=== PROBLEM DESCRIPTION ===
The listing below contains a span that opens with the line containing "Claims.faults s (.jalr" and closes with the line containing "trapsIf (Map.get [] s.myCtx.bq (Claims.ownQueue s.cur.2) = true". Return that span exactly.

=== DATASET EXCERPTS ===
Start of Block

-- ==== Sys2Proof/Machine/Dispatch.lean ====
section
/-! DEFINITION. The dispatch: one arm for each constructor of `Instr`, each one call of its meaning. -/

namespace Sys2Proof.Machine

End of Block
Start of Block

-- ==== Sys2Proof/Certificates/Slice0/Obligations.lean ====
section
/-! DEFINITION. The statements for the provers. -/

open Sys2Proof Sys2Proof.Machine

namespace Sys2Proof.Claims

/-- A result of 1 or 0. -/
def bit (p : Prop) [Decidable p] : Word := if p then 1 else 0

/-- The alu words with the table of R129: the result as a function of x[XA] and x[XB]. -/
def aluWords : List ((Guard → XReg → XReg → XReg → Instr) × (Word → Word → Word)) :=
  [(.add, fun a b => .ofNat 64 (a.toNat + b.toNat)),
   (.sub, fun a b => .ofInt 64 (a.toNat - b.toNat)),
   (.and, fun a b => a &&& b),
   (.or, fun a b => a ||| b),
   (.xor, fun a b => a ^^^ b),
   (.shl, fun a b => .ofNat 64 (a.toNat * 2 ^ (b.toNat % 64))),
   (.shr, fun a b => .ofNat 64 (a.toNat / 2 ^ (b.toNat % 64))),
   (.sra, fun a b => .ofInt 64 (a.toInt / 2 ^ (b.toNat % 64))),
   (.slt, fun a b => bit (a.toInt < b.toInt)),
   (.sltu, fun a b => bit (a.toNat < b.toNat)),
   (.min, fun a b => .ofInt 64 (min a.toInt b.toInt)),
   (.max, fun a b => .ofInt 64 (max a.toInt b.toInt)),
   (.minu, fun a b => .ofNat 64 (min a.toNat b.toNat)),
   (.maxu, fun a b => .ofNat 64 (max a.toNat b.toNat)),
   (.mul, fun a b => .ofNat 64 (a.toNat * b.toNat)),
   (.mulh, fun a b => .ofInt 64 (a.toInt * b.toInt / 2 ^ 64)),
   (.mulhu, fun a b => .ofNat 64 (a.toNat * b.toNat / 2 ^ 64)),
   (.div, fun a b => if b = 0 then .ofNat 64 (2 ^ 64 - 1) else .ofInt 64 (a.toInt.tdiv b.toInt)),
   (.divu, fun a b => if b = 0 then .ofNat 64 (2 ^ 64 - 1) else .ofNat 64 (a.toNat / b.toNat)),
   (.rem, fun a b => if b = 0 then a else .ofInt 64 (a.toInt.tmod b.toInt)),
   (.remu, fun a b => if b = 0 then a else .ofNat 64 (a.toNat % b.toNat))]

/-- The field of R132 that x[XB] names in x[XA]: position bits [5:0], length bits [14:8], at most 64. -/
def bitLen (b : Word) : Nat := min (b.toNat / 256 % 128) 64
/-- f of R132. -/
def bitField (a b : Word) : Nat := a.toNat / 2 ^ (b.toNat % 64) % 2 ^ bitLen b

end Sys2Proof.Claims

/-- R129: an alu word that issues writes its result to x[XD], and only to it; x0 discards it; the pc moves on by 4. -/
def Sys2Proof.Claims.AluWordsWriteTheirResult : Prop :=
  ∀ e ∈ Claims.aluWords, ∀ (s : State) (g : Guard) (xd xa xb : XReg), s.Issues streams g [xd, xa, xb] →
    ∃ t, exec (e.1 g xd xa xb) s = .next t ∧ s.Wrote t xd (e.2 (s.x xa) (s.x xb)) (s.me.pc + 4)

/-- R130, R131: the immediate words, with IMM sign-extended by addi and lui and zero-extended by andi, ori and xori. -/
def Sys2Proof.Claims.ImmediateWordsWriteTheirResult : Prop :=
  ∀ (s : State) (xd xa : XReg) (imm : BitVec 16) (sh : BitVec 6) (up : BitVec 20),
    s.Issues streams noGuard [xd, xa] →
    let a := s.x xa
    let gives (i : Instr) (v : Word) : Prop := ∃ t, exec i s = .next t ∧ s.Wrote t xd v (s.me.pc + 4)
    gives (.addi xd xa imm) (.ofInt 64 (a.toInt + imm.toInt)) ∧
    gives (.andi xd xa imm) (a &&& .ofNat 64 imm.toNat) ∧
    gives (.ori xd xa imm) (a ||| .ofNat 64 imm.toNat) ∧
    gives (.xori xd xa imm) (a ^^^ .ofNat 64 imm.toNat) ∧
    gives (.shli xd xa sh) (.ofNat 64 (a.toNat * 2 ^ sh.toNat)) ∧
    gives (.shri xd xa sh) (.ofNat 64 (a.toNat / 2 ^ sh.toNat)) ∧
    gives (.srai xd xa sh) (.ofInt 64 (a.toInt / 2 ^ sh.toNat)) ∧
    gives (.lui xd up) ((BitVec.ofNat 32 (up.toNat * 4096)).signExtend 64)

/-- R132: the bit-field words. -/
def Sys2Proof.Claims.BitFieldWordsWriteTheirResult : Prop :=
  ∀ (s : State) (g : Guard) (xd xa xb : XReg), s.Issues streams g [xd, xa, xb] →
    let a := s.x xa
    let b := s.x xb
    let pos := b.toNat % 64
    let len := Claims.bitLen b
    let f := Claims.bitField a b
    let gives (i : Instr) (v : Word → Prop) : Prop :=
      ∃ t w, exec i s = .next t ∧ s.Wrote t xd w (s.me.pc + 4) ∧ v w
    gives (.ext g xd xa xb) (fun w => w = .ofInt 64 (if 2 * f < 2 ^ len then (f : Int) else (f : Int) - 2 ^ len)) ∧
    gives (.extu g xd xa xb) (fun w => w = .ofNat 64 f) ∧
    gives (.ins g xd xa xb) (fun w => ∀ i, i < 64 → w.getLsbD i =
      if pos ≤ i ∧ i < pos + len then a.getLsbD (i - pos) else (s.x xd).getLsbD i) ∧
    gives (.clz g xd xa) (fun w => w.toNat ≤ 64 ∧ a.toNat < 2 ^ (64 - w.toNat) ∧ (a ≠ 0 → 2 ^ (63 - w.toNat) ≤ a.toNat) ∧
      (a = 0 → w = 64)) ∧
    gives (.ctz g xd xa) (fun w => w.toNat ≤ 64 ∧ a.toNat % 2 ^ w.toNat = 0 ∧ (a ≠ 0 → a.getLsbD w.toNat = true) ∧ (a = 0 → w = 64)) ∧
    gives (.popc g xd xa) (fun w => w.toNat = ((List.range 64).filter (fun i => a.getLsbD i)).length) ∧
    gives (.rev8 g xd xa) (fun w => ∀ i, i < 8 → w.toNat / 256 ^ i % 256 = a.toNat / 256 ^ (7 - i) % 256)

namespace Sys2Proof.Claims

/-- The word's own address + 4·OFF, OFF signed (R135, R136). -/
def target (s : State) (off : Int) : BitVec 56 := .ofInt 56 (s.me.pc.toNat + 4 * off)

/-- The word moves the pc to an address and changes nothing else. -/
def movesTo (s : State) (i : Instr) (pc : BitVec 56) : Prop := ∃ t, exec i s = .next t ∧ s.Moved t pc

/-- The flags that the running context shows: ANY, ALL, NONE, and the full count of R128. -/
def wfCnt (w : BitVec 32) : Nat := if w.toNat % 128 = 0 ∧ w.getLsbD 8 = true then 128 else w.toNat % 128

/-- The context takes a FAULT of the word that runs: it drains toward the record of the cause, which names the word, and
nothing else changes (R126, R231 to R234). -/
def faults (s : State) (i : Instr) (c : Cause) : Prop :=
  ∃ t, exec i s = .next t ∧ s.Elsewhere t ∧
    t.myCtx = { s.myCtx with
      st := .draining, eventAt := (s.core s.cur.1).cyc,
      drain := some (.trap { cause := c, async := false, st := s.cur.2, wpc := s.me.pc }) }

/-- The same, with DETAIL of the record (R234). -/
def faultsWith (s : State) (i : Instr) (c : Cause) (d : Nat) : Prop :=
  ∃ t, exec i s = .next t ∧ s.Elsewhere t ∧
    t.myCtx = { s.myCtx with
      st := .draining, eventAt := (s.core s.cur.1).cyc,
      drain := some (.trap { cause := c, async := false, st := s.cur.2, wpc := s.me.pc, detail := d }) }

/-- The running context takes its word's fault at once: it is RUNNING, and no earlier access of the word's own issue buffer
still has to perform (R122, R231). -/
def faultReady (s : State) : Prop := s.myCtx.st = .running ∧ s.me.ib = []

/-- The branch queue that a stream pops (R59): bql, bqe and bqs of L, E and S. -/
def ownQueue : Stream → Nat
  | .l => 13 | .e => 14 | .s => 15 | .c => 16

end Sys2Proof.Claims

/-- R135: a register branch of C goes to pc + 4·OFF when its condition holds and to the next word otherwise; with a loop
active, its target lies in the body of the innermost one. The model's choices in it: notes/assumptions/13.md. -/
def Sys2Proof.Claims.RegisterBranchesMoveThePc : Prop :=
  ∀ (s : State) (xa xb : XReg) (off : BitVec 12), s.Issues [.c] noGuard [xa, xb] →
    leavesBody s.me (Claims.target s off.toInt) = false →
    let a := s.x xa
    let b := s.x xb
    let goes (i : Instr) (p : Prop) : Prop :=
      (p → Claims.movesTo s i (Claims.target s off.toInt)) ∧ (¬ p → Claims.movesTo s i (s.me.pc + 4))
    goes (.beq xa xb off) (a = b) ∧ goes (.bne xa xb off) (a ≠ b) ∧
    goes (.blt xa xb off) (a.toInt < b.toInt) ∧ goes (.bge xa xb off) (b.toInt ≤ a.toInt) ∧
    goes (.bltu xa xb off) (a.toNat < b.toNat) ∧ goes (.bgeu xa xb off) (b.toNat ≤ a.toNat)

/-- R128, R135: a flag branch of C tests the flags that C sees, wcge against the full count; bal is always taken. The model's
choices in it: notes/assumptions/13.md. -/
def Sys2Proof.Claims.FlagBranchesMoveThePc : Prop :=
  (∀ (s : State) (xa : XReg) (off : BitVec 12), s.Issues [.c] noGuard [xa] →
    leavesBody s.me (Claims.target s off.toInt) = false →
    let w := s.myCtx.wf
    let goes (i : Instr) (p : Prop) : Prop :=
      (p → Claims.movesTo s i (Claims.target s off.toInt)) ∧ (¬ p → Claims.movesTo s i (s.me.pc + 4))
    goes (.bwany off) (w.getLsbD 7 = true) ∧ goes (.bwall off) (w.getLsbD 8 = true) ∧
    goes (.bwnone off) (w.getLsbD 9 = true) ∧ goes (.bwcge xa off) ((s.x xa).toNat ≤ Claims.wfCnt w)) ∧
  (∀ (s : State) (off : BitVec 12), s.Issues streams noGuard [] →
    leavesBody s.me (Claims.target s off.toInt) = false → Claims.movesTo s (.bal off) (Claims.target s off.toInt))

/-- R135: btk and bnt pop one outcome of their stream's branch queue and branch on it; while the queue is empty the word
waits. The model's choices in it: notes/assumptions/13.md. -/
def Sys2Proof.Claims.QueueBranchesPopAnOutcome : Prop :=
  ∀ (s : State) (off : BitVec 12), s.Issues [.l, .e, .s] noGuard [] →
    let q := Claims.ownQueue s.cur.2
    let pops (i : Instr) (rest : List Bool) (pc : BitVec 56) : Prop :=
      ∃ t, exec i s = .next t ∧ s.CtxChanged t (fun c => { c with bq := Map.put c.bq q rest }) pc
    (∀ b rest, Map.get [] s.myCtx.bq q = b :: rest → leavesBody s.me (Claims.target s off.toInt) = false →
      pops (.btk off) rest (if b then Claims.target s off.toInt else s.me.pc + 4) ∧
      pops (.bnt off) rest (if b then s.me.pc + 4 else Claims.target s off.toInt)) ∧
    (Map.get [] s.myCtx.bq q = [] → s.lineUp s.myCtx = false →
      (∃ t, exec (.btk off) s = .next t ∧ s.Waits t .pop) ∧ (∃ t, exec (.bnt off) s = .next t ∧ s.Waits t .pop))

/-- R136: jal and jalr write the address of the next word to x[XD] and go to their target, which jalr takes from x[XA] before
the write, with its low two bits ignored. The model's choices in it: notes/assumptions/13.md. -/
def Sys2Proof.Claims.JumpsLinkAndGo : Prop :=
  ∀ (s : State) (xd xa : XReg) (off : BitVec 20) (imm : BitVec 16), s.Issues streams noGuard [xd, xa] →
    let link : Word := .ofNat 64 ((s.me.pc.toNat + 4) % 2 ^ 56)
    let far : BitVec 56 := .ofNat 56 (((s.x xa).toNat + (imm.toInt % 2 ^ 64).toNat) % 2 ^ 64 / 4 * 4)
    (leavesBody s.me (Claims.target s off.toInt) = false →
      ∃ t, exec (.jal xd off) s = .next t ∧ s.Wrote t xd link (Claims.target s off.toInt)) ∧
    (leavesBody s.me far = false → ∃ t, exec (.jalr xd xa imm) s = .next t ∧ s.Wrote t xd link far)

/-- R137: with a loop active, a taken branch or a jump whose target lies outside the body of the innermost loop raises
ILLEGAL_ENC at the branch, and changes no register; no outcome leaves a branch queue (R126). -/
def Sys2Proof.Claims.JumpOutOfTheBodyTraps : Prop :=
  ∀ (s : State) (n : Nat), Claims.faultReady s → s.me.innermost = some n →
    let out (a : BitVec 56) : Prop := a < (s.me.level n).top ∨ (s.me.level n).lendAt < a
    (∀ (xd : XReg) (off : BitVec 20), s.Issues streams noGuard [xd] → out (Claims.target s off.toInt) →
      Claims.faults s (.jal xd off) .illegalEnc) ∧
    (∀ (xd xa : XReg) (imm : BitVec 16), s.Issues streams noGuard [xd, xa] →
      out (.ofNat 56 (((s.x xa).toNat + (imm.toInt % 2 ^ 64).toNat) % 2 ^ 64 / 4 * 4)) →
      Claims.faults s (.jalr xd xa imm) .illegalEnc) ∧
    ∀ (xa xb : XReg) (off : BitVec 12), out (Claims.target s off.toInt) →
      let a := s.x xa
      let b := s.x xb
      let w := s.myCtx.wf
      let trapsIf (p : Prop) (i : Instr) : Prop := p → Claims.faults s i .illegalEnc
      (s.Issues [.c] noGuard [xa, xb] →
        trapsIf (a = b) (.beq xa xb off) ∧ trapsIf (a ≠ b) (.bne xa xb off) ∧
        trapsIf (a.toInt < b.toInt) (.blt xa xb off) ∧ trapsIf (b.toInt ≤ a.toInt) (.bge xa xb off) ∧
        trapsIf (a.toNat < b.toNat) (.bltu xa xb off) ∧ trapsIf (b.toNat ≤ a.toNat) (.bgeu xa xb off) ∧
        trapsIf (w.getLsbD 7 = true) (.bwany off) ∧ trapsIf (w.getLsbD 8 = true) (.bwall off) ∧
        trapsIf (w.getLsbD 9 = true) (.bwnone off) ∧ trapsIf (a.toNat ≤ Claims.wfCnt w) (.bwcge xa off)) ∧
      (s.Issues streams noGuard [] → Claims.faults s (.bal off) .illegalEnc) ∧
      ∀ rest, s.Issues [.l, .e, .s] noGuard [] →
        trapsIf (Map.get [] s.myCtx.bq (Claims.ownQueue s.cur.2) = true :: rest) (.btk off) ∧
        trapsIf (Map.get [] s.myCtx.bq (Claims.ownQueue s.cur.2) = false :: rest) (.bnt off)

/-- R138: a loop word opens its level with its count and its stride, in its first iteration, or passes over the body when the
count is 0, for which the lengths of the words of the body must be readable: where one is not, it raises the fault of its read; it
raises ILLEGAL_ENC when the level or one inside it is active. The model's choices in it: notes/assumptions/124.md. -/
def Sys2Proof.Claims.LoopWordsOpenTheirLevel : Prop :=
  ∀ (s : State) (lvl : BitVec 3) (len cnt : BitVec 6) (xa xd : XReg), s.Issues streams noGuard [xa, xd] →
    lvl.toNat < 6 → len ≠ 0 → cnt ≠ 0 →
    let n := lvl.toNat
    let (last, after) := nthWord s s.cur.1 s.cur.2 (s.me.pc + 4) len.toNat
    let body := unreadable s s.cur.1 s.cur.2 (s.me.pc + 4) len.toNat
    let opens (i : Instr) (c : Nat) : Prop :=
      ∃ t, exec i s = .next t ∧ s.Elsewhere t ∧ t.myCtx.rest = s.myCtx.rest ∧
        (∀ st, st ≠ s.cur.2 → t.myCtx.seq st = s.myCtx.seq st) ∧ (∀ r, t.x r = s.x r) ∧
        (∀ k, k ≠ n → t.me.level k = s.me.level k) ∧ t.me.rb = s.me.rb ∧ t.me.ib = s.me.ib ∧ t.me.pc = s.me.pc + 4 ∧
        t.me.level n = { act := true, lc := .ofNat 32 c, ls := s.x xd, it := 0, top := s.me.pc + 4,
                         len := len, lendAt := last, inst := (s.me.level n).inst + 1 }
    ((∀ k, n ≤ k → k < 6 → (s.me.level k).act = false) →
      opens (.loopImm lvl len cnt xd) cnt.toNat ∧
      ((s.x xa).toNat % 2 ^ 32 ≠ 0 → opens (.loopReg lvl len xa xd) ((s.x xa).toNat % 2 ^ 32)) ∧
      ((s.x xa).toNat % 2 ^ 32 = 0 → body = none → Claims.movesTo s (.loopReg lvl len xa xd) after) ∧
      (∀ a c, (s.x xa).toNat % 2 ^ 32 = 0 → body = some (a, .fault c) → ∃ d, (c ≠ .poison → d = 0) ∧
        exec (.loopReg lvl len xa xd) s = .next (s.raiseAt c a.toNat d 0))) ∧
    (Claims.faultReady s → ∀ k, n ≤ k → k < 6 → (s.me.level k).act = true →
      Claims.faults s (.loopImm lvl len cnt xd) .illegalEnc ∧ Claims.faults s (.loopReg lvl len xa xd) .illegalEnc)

End of Block

=== TASK ANSWER ===
      Claims.faults s (.jalr xd xa imm) .illegalEnc) ∧
    ∀ (xa xb : XReg) (off : BitVec 12), out (Claims.target s off.toInt) →
      let a := s.x xa
      let b := s.x xb
      let w := s.myCtx.wf
      let trapsIf (p : Prop) (i : Instr) : Prop := p → Claims.faults s i .illegalEnc
      (s.Issues [.c] noGuard [xa, xb] →
        trapsIf (a = b) (.beq xa xb off) ∧ trapsIf (a ≠ b) (.bne xa xb off) ∧
        trapsIf (a.toInt < b.toInt) (.blt xa xb off) ∧ trapsIf (b.toInt ≤ a.toInt) (.bge xa xb off) ∧
        trapsIf (a.toNat < b.toNat) (.bltu xa xb off) ∧ trapsIf (b.toNat ≤ a.toNat) (.bgeu xa xb off) ∧
        trapsIf (w.getLsbD 7 = true) (.bwany off) ∧ trapsIf (w.getLsbD 8 = true) (.bwall off) ∧
        trapsIf (w.getLsbD 9 = true) (.bwnone off) ∧ trapsIf (a.toNat ≤ Claims.wfCnt w) (.bwcge xa off)) ∧
      (s.Issues streams noGuard [] → Claims.faults s (.bal off) .illegalEnc) ∧
      ∀ rest, s.Issues [.l, .e, .s] noGuard [] →
        trapsIf (Map.get [] s.myCtx.bq (Claims.ownQueue s.cur.2) = true :: rest) (.btk off) ∧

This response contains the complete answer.